09 September, 2025

September’s Dill Pickles

This made: 3 pints dill pickles, 2 pints pickled onions plus 1 pint extra brine. 

Preparation:
• Wash all the jars (dishwasher, hot setting). Sterilize lids in a pan of boiling/simmering water.


Brine:
2 cups white vinegar (5% acidity)
2 cups filtered water
2 TBSP coarse, uniodized salt
4 tsp table sugar


► Simmer (or boil), stirring, until it’s all dissolved.


Pickle Spears, in each jar:
1 small (or ½ large) head fresh dill, or dill gone to seed.
1 clove garlic, halved.
2 very small bay leaves.
1 tsp pickling spices
• Lots of cucumbers, sliced lengthwise. (I used 4 standard sized cucumbers, sliced into eights plus 4 very small cucumbers, halved.)


Optional:
• Maybe add some spears of bell pepper, or of a warmer pepper, or some pepper flakes, or some onion slices.


Pickled Onions, in each jar:
1 small (or ½ large) head fresh dill, or dill gone to seed.
1 clove garlic, halved.
2 very small bay leaves.
1 tsp pickling spices
• Slice a (red) onion very thin (⅛”), then quartered. Separate the sections. (I didn’t have enough red onion for 2 pints, so one pint is mostly red onion and ⅓ sweet onion, mixed together.)

► Put all the spices in the bottom of the jar. Fill the jar (pretty tight) with onion slices, leaving about ½” clear at the top. Fill with brine to ½” from the top. Wipe the rim, add lid, add ring, only modestly finger-tight. Then boil them in a hot water bath for at least 10 minutes.


► If you have a significant amount of extra brine (I had about a pint extra), pour the boiling liquid in a jar to ½” from the top. Wipe the rim, add lid, add ring, only modestly finger-tight. Then boil them in a hot water bath for at least 10 minutes.





16 August, 2025

Dill Pickles

My very first attempt at making pickles. I grew pickling cucumbers and the herb dill this year especially for making pickles.
The one on the right is one cup of white vinegar, one tablespoon of salt, enough pickles to fill up a jar, if you sprigs of fresh dill, and two small cloves of garlic, sliced in half, crammed down in between things.

When I finished that one, I needed to expand my options.

The one on the left is a cup of white vinegar, a tablespoon of salt, two small cloves of garlic sliced in half , bunch of Dill cram down in between the pickles , and a teaspoon or so of herb de Provence.

In both cases, I boiled the vinegar long enough to fully dissolve the salt, and I poured it over a cucumbers in the jar, slapped a canning lid and the jar lid on top.

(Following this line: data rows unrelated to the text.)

/-- All lists of `n` modes. -/
def modeLists : Nat → List (List Mode)
  | 0 => [[]]
  | n + 1 => [Mode.position, .immediate, .relative].flatMap fun m => (modeLists n).map (m :: ·)

theorem mem_modeLists (ms : List Mode) : ms ∈ modeLists ms.length := by
  induction ms with
  | nil => exact List.mem_singleton_self []
  | cons m ms ih =>
    refine List.mem_flatMap.2 ⟨m, ?_, List.mem_map_of_mem ih⟩
    cases m <;> decide

/-- Every instruction, once: the legal codes, each with as many modes as it takes. -/
def allInstrs : List Instr :=
  ([1, 2, 3, 4, 5, 6, 7, 8, 9, 99] ×ˢ (List.range 4).flatMap modeLists).filterMap fun p =>
    buildInstr p.1 p.2

theorem mem_allInstrs (i : Instr) : i ∈ allInstrs := by
  have hcode : i.code ∈ [1, 2, 3, 4, 5, 6, 7, 8, 9, 99] := by cases i <;> simp [Instr.code]
  have hlen : (operandModes i).length ∈ List.range 4 := by
    cases i <;> simp [Instr.operands]
  exact List.mem_filterMap.2 ⟨(i.code, operandModes i),
    List.mem_product.2 ⟨hcode, List.mem_flatMap.2 ⟨_, hlen, mem_modeLists _⟩⟩, buildInstr_code i⟩

theorem nodup_allInstrs : allInstrs.Nodup := by
  refine List.Nodup.filterMap (fun p q i hp hq => ?_) (List.Nodup.product (by decide) (by decide))
  obtain ⟨hpc, hpm⟩ := buildInstr_eq_some hp
  obtain ⟨hqc, hqm⟩ := buildInstr_eq_some hq
  exact Prod.ext (hpc.symm.trans hqc) (hpm.symm.trans hqm)

theorem encode_injective : Function.Injective encode := fun i j h => by
  have hi := decode_encode true i
  rw [h, decode_encode] at hi
  exact (Except.ok.inj hi).symm

/-- Settles O5: the list of all instructions; its encodings are the words of O1. The three counts are
finite and computed. -/
theorem legalWordsAre136 : Obligations.LegalWordsAre136 := by
  refine ⟨allInstrs, rfl, nodup_allInstrs.map encode_injective, fun w => ?_, ?_, by decide⟩
  · simp [strictDecodeReadsExactlyEncodedWords w, mem_allInstrs, eq_comm]
  · intro code n hn
    unfold nops at hn
    split at hn <;> cases hn <;> decide

end Sys2Proof.Machine
end

section
/-! The assembler's idioms MOV and JMP, and what an Immediate destination does. -/

namespace Sys2Proof.Machine

/-! ### An operand that faults is the fault taken (40_execution.md R84) -/

section
variable {s : State} {k : Nat} {m : Mode} {rest : List (Role × Mode)} {e : Raised} {α : Type}

/-- A source is resolved before what follows: its fault, if it has one, comes first. -/
theorem rdOp_bind_eq_error {f : Int → Except Raised α}
    (h : firstOperandFault s k ((.source, m) :: rest) = some e)
    (hf : ∀ a, firstOperandFault s (k + 1) rest = some e → f a = .error e) :
    (rdOp s k m >>= f) = .error e := by
  rw [firstOperandFault] at h
  split at h
  · next he =>
    cases h
    rw [he, error_bind]
  · next a ha => rw [ha, ok_bind, hf a h]

theorem wrAddr_bind_eq_error {f : Nat → Except Raised α}
    (h : firstOperandFault s k ((.dest, m) :: rest) = some e)
    (hf : ∀ d, firstOperandFault s (k + 1) rest = some e → f d = .error e) :
    (wrAddr s k m >>= f) = .error e := by
  rw [firstOperandFault] at h
  split at h
  · next he =>
    cases h
    rw [he, error_bind]
  · next d hd => rw [hd, ok_bind, hf d h]

end

theorem exec_of_firstOperandFault {i : Instr} {s : State} {e : Raised}
    (h : firstOperandFault s 1 i.operands = some e) : exec i s = .next (faultEntry e s) := by
  cases i with
  | add | mul | lt | eq =>
    exact congrArg (commit s) <| rdOp_bind_eq_error h fun _ h => rdOp_bind_eq_error h fun _ h =>
      wrAddr_bind_eq_error h fun _ h => nomatch h
  | jnz | jz =>
    exact congrArg (commit s) <| rdOp_bind_eq_error h fun _ h => rdOp_bind_eq_error h fun _ h =>
      nomatch h
  | inp => exact congrArg (commit s) <| wrAddr_bind_eq_error h fun _ h => nomatch h
  | out | arb => exact congrArg (commit s) <| rdOp_bind_eq_error h fun _ h => nomatch h
  | halt => cases h

theorem firstOperandFault_append (s : State) (k : Nat) (xs ys : List (Role × Mode)) :
    firstOperandFault s k (xs ++ ys) =
      (firstOperandFault s k xs).or (firstOperandFault s (k + xs.length) ys) := by
  induction k, xs using firstOperandFault.induct s with
  | case1 k => rfl
  | case2 k m xs e he => simp [firstOperandFault, he]
  | case3 k m xs a ha ih =>
    rw [Nat.add_right_comm, Nat.add_assoc] at ih
    simp [firstOperandFault, ha, ih]
  | case4 k m xs e he => simp [firstOperandFault, he]
  | case5 k m xs d hd ih =>
    rw [Nat.add_right_comm, Nat.add_assoc] at ih
    simp [firstOperandFault, hd, ih]

/-! ### An Immediate destination (30_encoding.md R73) -/

theorem eq_immediate_of_not_writable {m : Mode} (h : m.writable = false) : m = .immediate := by
  cases m with
  | immediate => rfl
  | position | relative => cases h

/-- An ill-formed instruction has an Immediate destination for its last operand. -/
theorem operands_of_not_wellFormed {i : Instr} (h : i.wellFormed = false) :
    ∃ before, i.operands = before ++ [(Role.dest, Mode.immediate)] := by
  cases i with
  | add m1 m2 m3 | mul m1 m2 m3 | lt m1 m2 m3 | eq m1 m2 m3 =>
    obtain rfl : m3 = .immediate := eq_immediate_of_not_writable h
    exact ⟨[(.source, m1), (.source, m2)], rfl⟩
  | inp m1 =>
    obtain rfl : m1 = .immediate := eq_immediate_of_not_writable h
    exact ⟨[], rfl⟩
  | out | jnz | jz | arb | halt => cases h

theorem firstOperandFault_immediateDest {s : State} {k : Nat} {raw : Int}
    (h : operandWord s k = .ok raw) :
    firstOperandFault s k [(.dest, .immediate)] = some (.invalidWriteTarget raw) := by
  simp [firstOperandFault, wrAddr_immediate h]

theorem exists_firstOperandFault_immediateDest (s : State) (k : Nat) :
    ∃ e, firstOperandFault s k [(.dest, .immediate)] = some e := by
  cases h : operandWord s k with
  | error e => exact ⟨e, by simp [firstOperandFault, wrAddr_of_error h]⟩
  | ok raw => exact ⟨_, firstOperandFault_immediateDest h⟩

/-- Settles O12: an Immediate destination is the last operand and never resolves, so some operand
faults, and the destination does if no operand before it has. -/
theorem immediateDestinationNeverActs : Obligations.ImmediateDestinationNeverActs := by
  intro i s hi
  obtain ⟨before, hops⟩ := operands_of_not_wellFormed hi
  refine ⟨fun strict => decode_encode strict i, ?_, fun before' m raw hops' hnone hraw => ?_⟩
  · obtain ⟨e, he⟩ := exists_firstOperandFault_immediateDest s (1 + before.length)
    have hfault := firstOperandFault_append s 1 before [(.dest, .immediate)]
    rw [← hops, he] at hfault
    cases hb : firstOperandFault s 1 before with
    | none => exact ⟨e, exec_of_firstOperandFault (by rw [hfault, hb, Option.none_or])⟩
    | some e' => exact ⟨e', exec_of_firstOperandFault (by rw [hfault, hb, Option.some_or])⟩
  · obtain ⟨rfl, hlast⟩ := List.append_inj' (hops'.symm.trans hops) rfl
    cases hlast
    have hlen : i.operands.length = 1 + before'.length := by simp [hops, Nat.add_comm]
    apply exec_of_firstOperandFault
    rw [hops, firstOperandFault_append, hnone, ← hlen, firstOperandFault_immediateDest hraw,
      Option.none_or]

/-! ### The idioms MOV and JMP (30_encoding.md R76) -/

theorem storesCell_store_advance {s : State} (h : s.mem.wf) (d : Nat) (v : Int) (n : Nat) :
    StoresCell s ((s.store d v).advance n) d v n :=
  ⟨Memory.read_write_self h d v, fun _ hx => Memory.read_write_ne h v hx, rfl⟩

theorem execJump_of_taken {p : Int → Bool} {m1 m2 : Mode} {s : State} {a b : Int} {target : Nat}
    (ha : rdOp s 1 m1 = .ok a) (hb : rdOp s 2 m2 = .ok b) (hp : p a = true)
    (ht : chkA s.cfg b = .ok target) : execJump p m1 m2 s = .next (s.jump target) := by
  simp [execJump, ha, hb, hp, ht]

/-- The word of a resolved operand stands at a valid address. -/
theorem lt_limit_of_rdOp {s : State} {k : Nat} {m : Mode} {v : Int} (h : rdOp s k m = .ok v) :
    s.ip + k < s.cfg.addrLimit := by
  obtain ⟨raw, hraw, -⟩ := bind_eq_ok.1 h
  exact (operandWord_eq_ok.1 hraw).1

theorem lt_limit_of_wrAddr {s : State} {k : Nat} {m : Mode} {d : Nat} (h : wrAddr s k m = .ok d) :
    s.ip + k < s.cfg.addrLimit := by
  obtain ⟨raw, hraw, -⟩ := bind_eq_ok.1 h
  exact (operandWord_eq_ok.1 hraw).1

theorem step_of_encode {s : State} {i : Instr} (hn : noStep s = none) (hip : s.ip < s.cfg.addrLimit)
    (h : encode i = s.cell s.ip) : step s = exec i s :=
  step_of_fetchDecode_ok hn (fetchDecode_eq_ok.2 ⟨hip, h ▸ decode_encode _ i⟩)

theorem rdOp_immediate_cell {s : State} {k : Nat} (h : s.ip + k < s.cfg.addrLimit) :
    rdOp s k .immediate = .ok (s.cell (s.ip + k)) :=
  rdOp_immediate (operandWord_eq_ok.2 ⟨h, rfl⟩)

/-- Settles O23: the words decode to the ADD or JNZ of the idiom, whose Immediate operand is the 0 that
adds nothing, or the 1 on which the jump is taken. -/
theorem movCopiesAndJmpJumps : Obligations.MovCopiesAndJmpJumps := by
  intro s hs hn _
  constructor
  · intro ms x md y a d hwords ha hd
    have hip := lt_limit_of_wrAddr hd
    obtain ⟨hinstr, -, hzero, -⟩ : encode _ = s.cell s.ip ∧ x = s.cell (s.ip + 1) ∧
        (0 : Int) = s.cell (s.ip + 2) ∧ y = s.cell (s.ip + 3) := by
      simpa [Line.words, Line.mov] using hwords
    have hb : rdOp s 2 .immediate = .ok 0 := hzero ▸ rdOp_immediate_cell (by omega)
    have hword : isWord s.cfg (a + 0) = true := by rw [add_zero]; exact rdOp_isWord hs ha
    have hstep := (step_of_encode hn (by omega) hinstr).trans
      (execArith_of_ok (op := fun a b => a + b) ha hb hd hword)
    rw [add_zero] at hstep
    exact ⟨_, hstep, storesCell_store_advance hs.mem_wf d a 4⟩
  · intro mt y b hwords hb hvalid
    have hip := lt_limit_of_rdOp hb
    obtain ⟨hinstr, hone, -⟩ : encode _ = s.cell s.ip ∧ (1 : Int) = s.cell (s.ip + 1) ∧
        y = s.cell (s.ip + 2) := by
      simpa [Line.words, Line.jmp] using hwords
    have ha : rdOp s 1 .immediate = .ok 1 := hone ▸ rdOp_immediate_cell (by omega)
    exact (step_of_encode hn (by omega) hinstr).trans
      (execJump_of_taken ha hb rfl (chkA_eq_ok.2 ⟨hvalid.1, hvalid.2, rfl⟩))

end Sys2Proof.Machine
end

section
/-! Execution: how operands resolve, when a machine has a step and which one, and what a step does to
the run state and to `ip` (40_execution.md). -/

namespace Sys2Proof.Machine

/-! ### Operand resolution (40_execution.md R82, R83) -/

theorem chkA_eq_ok_iff_validAddr {c : Config} {x : Int} {a : Nat} :
    chkA c x = .ok a ↔ ValidAddr c x ∧ a = x.toNat := by
  rw [chkA_eq_ok, ValidAddr, and_assoc]

theorem chkA_eq_error_iff_addrFault {c : Config} {x : Int} {e : Raised} :
    chkA c x = .error e ↔ AddrFault c x e := by
  rw [chkA_eq_error, AddrFault, and_left_comm]

theorem relativeAddr_eq_error {s : State} {raw : Int} {e : Raised} :
    relativeAddr s raw = .error e ↔ RelativeFault s raw e := by
  unfold relativeAddr RelativeFault
  simp [bind_eq_error, chkW_eq_error, chkW_eq_ok, chkA_eq_error_iff_addrFault]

I let it sit on the counter for a couple of hours until it cooled off, then it went into the refrigerator. 

19 July, 2025

Space Jam©

Space Jam©: Left to right: Rhubarb,
Citrus (mixture of lemon and orange)
and Strawberry, plus T&G Powder
I've been making some dried fruit powder, and making Space Jam© out of it.

• Dehydrate fresh fruit until it's really dry and crisp.

• grind it to powder. 

I store the powder in the freezer but i mix some in shaker spice jars.

1:1 mixture of fruit powder and sugar free powdered sweetener. 

Serving: spread peanut butter on a cracker, shake Space Jam© on top to taste. It's pretty darned good, but none of the carbs or calories of sugar. 

I took this mixture on a family campout, and my niece decided this needed to be called Space Jam©. So it's Space Jam© now. 

Also: roast tomatoes with fresh garlic. Dehydrate completely. Grind to powder for T&G (Tomato & Garlic) powder. Still working on the best application for this one. 

NB: Rhubarb, Lemons, Tomatoes and Garlic from my own garden. Strawberries from Spooners. Oranges from the produce department.

NB: Apricot Space Jam© is not worth the effort. Needs a fruit with some zing. Going to try Raspberry and Blackberry soon.